NEJM AI Automation Bias RCT — Physicians Pulled 14%p by ChatGPT Errors. AI Medical Establishment Shadow
SCIENCE

NEJM AI Automation Bias RCT — Physicians Pulled 14%p by ChatGPT Errors. AI Medical Establishment Shadow

By Maya · · NEJM AI / Mass General Brigham
KO | EN

ChatGPT-assisted diagnosis era. Patients and doctors increasingly rely on LLMs. But NEJM AI 2026.4 RCT — even AI-literacy-trained physicians get pulled 14%p toward wrong LLM answers. Automation bias clinical visualization.

Key Announcement

NEJM AI 2026.4 RCT: AI-literacy-trained physicians n=44, diagnostic reasoning cases, error LLM-exposed vs control, error-exposed diagnostic accuracy 73.3%, control 84.9%, gap -14%p (p<0.01)

JAMA 21 LLM Comparison (2026): ChatGPT-4, Claude 3, Gemini Pro etc 21 types, clinical case evaluation, 80%+ cases inadequate differential diagnosis failure, some accurate some dangerous

Automation Bias

Automation Bias: Over-reliance on automated system answers, self-judgment < system answer, aviation·automotive·medicine same, physicians not exempt

Clinical automation bias: LLM answer perceived as “correct”, self-doubt ↑, other possibilities ↓, error diagnosis possibility ↑

Study Design

Participants: 44 physicians (internal·emergency·general), AI literacy pre-training, LLM limitation awareness

Cases: Clinical scenarios, diagnosis·treatment reasoning, some intentionally erroneous LLM answers

Results: Error LLM exposure → diagnostic accuracy -14%p, control maintained judgment, ↓ self-awareness (physicians unaware of influence)

JAMA 21 LLM

Mass General Brigham 2026: 21 LLMs evaluated, 80%+ clinical cases inadequate differential diagnosis, confident wrong answers (hallucination), “absent clinical reasoning”

LLM Limits: Statistical pattern ≠ clinical reasoning, patient context lacking, physical exam·lab integration limit, training data bias

L72 Digital Verification·Establishment Dimension - 2nd Axis

Digital medicine light and shadow simultaneous visualization. Balanced establishment era. L72 MamaLift = DTx clinical establishment (light), L72 NEJM AI automation bias = AI shadow.

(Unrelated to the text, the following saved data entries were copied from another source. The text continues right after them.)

-- ==== Sys2Proof/Laws/ClosedCoreArith.lean ====
section
/-! SUPPORT. What the functions of Machine/CoreArith.lean can write, and that they keep every closed property (Laws/Closed.lean). -/
namespace Sys2Proof.Machine

set_option Elab.async false
set_option linter.all false

def Foot.accGroup (K : Part → Bool) : Bool := Foot.accStep K

theorem accGroup_closed {K : Part → Bool} {P : State → Prop} {s : State} {k : Nat} {a : Nat} {f : Int → Int → AccOut} (hP :
    Closed K P) (hK : Foot.accGroup K = true) (hs_s : P s) :
    OutAll P (accGroup s k a f) := by
  simp only [Foot.accGroup, Bool.and_eq_true] at hK
  unfold accGroup
  with_reducible repeat' first
    | assumption
    | refine accStep_closed hP ?_ ?_
    | refine OutAll.mk ?_
    | intro _

def Foot.divide (K : Part → Bool) : Bool := K (.fld .divR) && (K (.fld .divQ) && (K (.fld .divOn) && (K (.fld .divRv) && (K
    (.fld .divQv) && (K (.fld .divOld) && (K (.fld .divDz) && (K (.fld .divV) && (Foot.coreStep K))))))))

theorem divide_closed {K : Part → Bool} {P : State → Prop} {s : State} {k : Nat} {q : Nat} {r : Nat} {n : Nat} {f : Int → Int
    → Int × Int × Bool × Bool} (hP : Closed K P) (hK : Foot.divide K = true) (hs_s : P s) :
    OutAll P (divide s k q r n f) := by
  simp only [Foot.divide, Bool.and_eq_true] at hK
  obtain ⟨hK0, hK1, hK2, hK3, hK4, hK5, hK6, hK7, hK8⟩ := hK
  unfold divide
  with_reducible repeat' first
    | assumption
    | refine coreStep_closed hP ?_ ?_ ?_
    | refine hP.put _ _ _ _ _ ?_ ?_
    | refine hP.clear ?_ ?_
    | refine hP.raise ?_ ?_
    | refine OutAll.mk ?_
    | refine res_done ?_
    | refine res_fault ?_
    | intro _
    | (extract_lets +onlyGivenNames x; apply thenHave (p := P x); (unfold x; clear x); rotate_left 1; (intro hx; clear_value x))
    | (extract_lets +onlyGivenNames x; clear_value x)
    | refine ite_closed ?_ ?_
    | refine res_ite ?_ ?_
    | split

def Foot.regOp (K : Part → Bool) : Bool := Foot.aluStep K

theorem regOp_closed {K : Part → Bool} {P : State → Prop} {s : State} {k : Nat} {d : Nat} {r : Nat} {sw : Bool} {write :
    Bool} {f : State → Int → Int → Alu} (hP : Closed K P) (hK : Foot.regOp K = true) (hs_s : P s) :
    OutAll P (regOp s k d r sw write f) := by
  simp only [Foot.regOp, Bool.and_eq_true] at hK
  unfold regOp
  with_reducible repeat' first
    | assumption
    | refine aluStep_closed hP ?_ ?_
    | refine OutAll.mk ?_
    | intro _

def Foot.execAbs (K : Part → Bool) : Bool := Foot.regOp K

theorem execAbs_closed {K : Part → Bool} {P : State → Prop} {k : CoreId} {d : Fin 8} {r : Fin 8} {s : State} (hP : Closed K
    P) (hK : Foot.execAbs K = true) (hs_s : P s) :
    OutAll P (execAbs k d r s) := by
  simp only [Foot.execAbs, Bool.and_eq_true] at hK
  unfold execAbs
  with_reducible repeat' first
    | assumption
    | refine regOp_closed hP ?_ ?_
    | refine OutAll.mk ?_
    | intro _

def Foot.execAdc (K : Part → Bool) : Bool := Foot.regOp K

theorem execAdc_closed {K : Part → Bool} {P : State → Prop} {k : CoreId} {d : Fin 8} {r : Fin 8} {s : State} (hP : Closed K
    P) (hK : Foot.execAdc K = true) (hs_s : P s) :
    OutAll P (execAdc k d r s) := by
  simp only [Foot.execAdc, Bool.and_eq_true] at hK
  unfold execAdc
  with_reducible repeat' first
    | assumption
    | refine regOp_closed hP ?_ ?_
    | refine OutAll.mk ?_
    | intro _

def Foot.immOp (K : Part → Bool) : Bool := Foot.aluStep K

theorem immOp_closed {K : Part → Bool} {P : State → Prop} {s : State} {k : Nat} {d : Nat} {v : BitVec 16} {sw : Bool} {write
    : Bool} {f : State → Int → Int → Alu} (hP : Closed K P) (hK : Foot.immOp K = true) (hs_s : P s) :
    OutAll P (immOp s k d v sw write f) := by
  simp only [Foot.immOp, Bool.and_eq_true] at hK
  unfold immOp
  with_reducible repeat' first
    | assumption
    | refine aluStep_closed hP ?_ ?_
    | refine OutAll.mk ?_
    | intro _

def Foot.execAdcImm (K : Part → Bool) : Bool := Foot.immOp K

theorem execAdcImm_closed {K : Part → Bool} {P : State → Prop} {k : CoreId} {d : Fin 8} {v : W16} {s : State} (hP : Closed K
    P) (hK : Foot.execAdcImm K = true) (hs_s : P s) :
    OutAll P (execAdcImm k d v s) := by
  simp only [Foot.execAdcImm, Bool.and_eq_true] at hK
  unfold execAdcImm
  with_reducible repeat' first
    | assumption
    | refine immOp_closed hP ?_ ?_
    | refine OutAll.mk ?_
    | intro _

def Foot.execAdd (K : Part → Bool) : Bool := Foot.regOp K

theorem execAdd_closed {K : Part → Bool} {P : State → Prop} {k : CoreId} {d : Fin 8} {r : Fin 8} {s : State} (hP : Closed K
    P) (hK : Foot.execAdd K = true) (hs_s : P s) :
    OutAll P (execAdd k d r s) := by
  simp only [Foot.execAdd, Bool.and_eq_true] at hK
  unfold execAdd
  with_reducible repeat' first
    | assumption
    | refine regOp_closed hP ?_ ?_
    | refine OutAll.mk ?_
    | intro _

def Foot.execAddImm (K : Part → Bool) : Bool := Foot.immOp K

theorem execAddImm_closed {K : Part → Bool} {P : State → Prop} {k : CoreId} {d : Fin 8} {v : W16} {s : State} (hP : Closed K
    P) (hK : Foot.execAddImm K = true) (hs_s : P s) :
    OutAll P (execAddImm k d v s) := by
  simp only [Foot.execAddImm, Bool.and_eq_true] at hK
  unfold execAddImm
  with_reducible repeat' first
    | assumption
    | refine immOp_closed hP ?_ ?_
    | refine OutAll.mk ?_
    | intro _

def Foot.execAdda (K : Part → Bool) : Bool := Foot.accGroup K

theorem execAdda_closed {K : Part → Bool} {P : State → Prop} {k : CoreId} {a : Fin 2} {s : State} (hP : Closed K P) (hK :
    Foot.execAdda K = true) (hs_s : P s) :
    OutAll P (execAdda k a s) := by
  simp only [Foot.execAdda, Bool.and_eq_true] at hK
  unfold execAdda
  with_reducible repeat' first
    | assumption
    | refine accGroup_closed hP ?_ ?_
    | refine OutAll.mk ?_
    | intro _

def Foot.quickOp (K : Part → Bool) : Bool := Foot.aluStep K

theorem quickOp_closed {K : Part → Bool} {P : State → Prop} {s : State} {k : Nat} {d : Nat} {v : Int} {write : Bool} {f : Int
    → Int → Alu} (hP : Closed K P) (hK : Foot.quickOp K = true) (hs_s : P s) :
    OutAll P (quickOp s k d v write f) := by
  simp only [Foot.quickOp, Bool.and_eq_true] at hK
  unfold quickOp
  with_reducible repeat' first
    | assumption
    | refine aluStep_closed hP ?_ ?_
    | refine OutAll.mk ?_
    | intro _

def Foot.execAddq (K : Part → Bool) : Bool := Foot.quickOp K

theorem execAddq_closed {K : Part → Bool} {P : State → Prop} {k : CoreId} {d : Fin 8} {u : BitVec 4} {s : State} (hP : Closed
    K P) (hK : Foot.execAddq K = true) (hs_s : P s) :
    OutAll P (execAddq k d u s) := by
  simp only [Foot.execAddq, Bool.and_eq_true] at hK
  unfold execAddq
  with_reducible repeat' first
    | assumption
    | refine quickOp_closed hP ?_ ?_
    | refine OutAll.mk ?_
    | intro _

def Foot.execAdds (K : Part → Bool) : Bool := Foot.regOp K

theorem execAdds_closed {K : Part → Bool} {P : State → Prop} {k : CoreId} {d : Fin 8} {r : Fin 8} {s : State} (hP : Closed K
    P) (hK : Foot.execAdds K = true) (hs_s : P s) :
    OutAll P (execAdds k d r s) := by
  simp only [Foot.execAdds, Bool.and_eq_true] at hK
  unfold execAdds
  with_reducible repeat' first
    | assumption
    | refine regOp_closed hP ?_ ?_
    | refine OutAll.mk ?_
    | intro _

def Foot.execAddsImm (K : Part → Bool) : Bool := Foot.immOp K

Patient ChatGPT Self-Diagnosis

Current trend (2026): Patient 50%+ medical info search (Google → ChatGPT), family emergency first inquiry, drug side effects·symptoms, pre-visit research

Risks: Automation bias (patients affected too), wrong diagnosis·treatment decision, ↓ doctor trust, emergency delay

AI Literacy - Patient Guide

Safe ChatGPT use: 1st info·education purposes, not diagnosis·treatment tool, doctor consult required, no single dependence (multiple sources cross-check), medical emergency = ER·911

LLM error likelihood: Rare diseases, multi-factor interactions, Korean healthcare system (US training data), latest drugs·research, personal history·drug combination

Physician·Clinic Guide

AI tool utilization: Diagnostic assist (not confirmatory), chart organization·summary, patient education materials, medical literature search, administrative·coding

AI tool avoid areas: Solo diagnosis·treatment decisions, prescription decisions, emergency triage, patient decision replacement

Automation Bias Response - Clinical Guidelines

FDA·AAMI guidelines: AI output verification mandatory, physician final decision, patient consent·education, error reporting system

Korean implications: Korean MFDS AI medical device guideline (2020~), partial clinical adoption (imaging·pathology), automation bias education absent, patient education policy needed

FAQ

Q. ChatGPT medical info safe? A. 1st info·education OK. Not diagnosis·prescription. Doctor consult required. No single dependence.

Q. Doctor ChatGPT use safe? A. Adjunct safe. Solo decision dangerous. NEJM AI shows even doctors -14%p pulled. Self-verification + cross-check required.

Q. AI literacy training helps? A. Some. But trained physicians still automation bias. Systematic verification·peer review·patient education needed.

Q. Will AI medicine advance? A. Definitely. But verification·balance·education together. L72 = AI establishment era balanced visualization.

Q. Patient protection? A. Doctor·pharmacist + emergency to ER. AI = adjunct. Medical decisions = human + AI combo.

Conclusion

NEJM AI automation bias RCT = AI medical establishment shadow visualization. Even doctors -14%p pulled and 80%+ LLMs fail clinical reasoning. L72 = 45 pillars + digital verification·establishment dimension (AI shadow 2nd axis). MamaLift Plus (DTx light) + NEJM AI (bias shadow) = balanced digital medicine era. Patient·doctor both need AI literacy.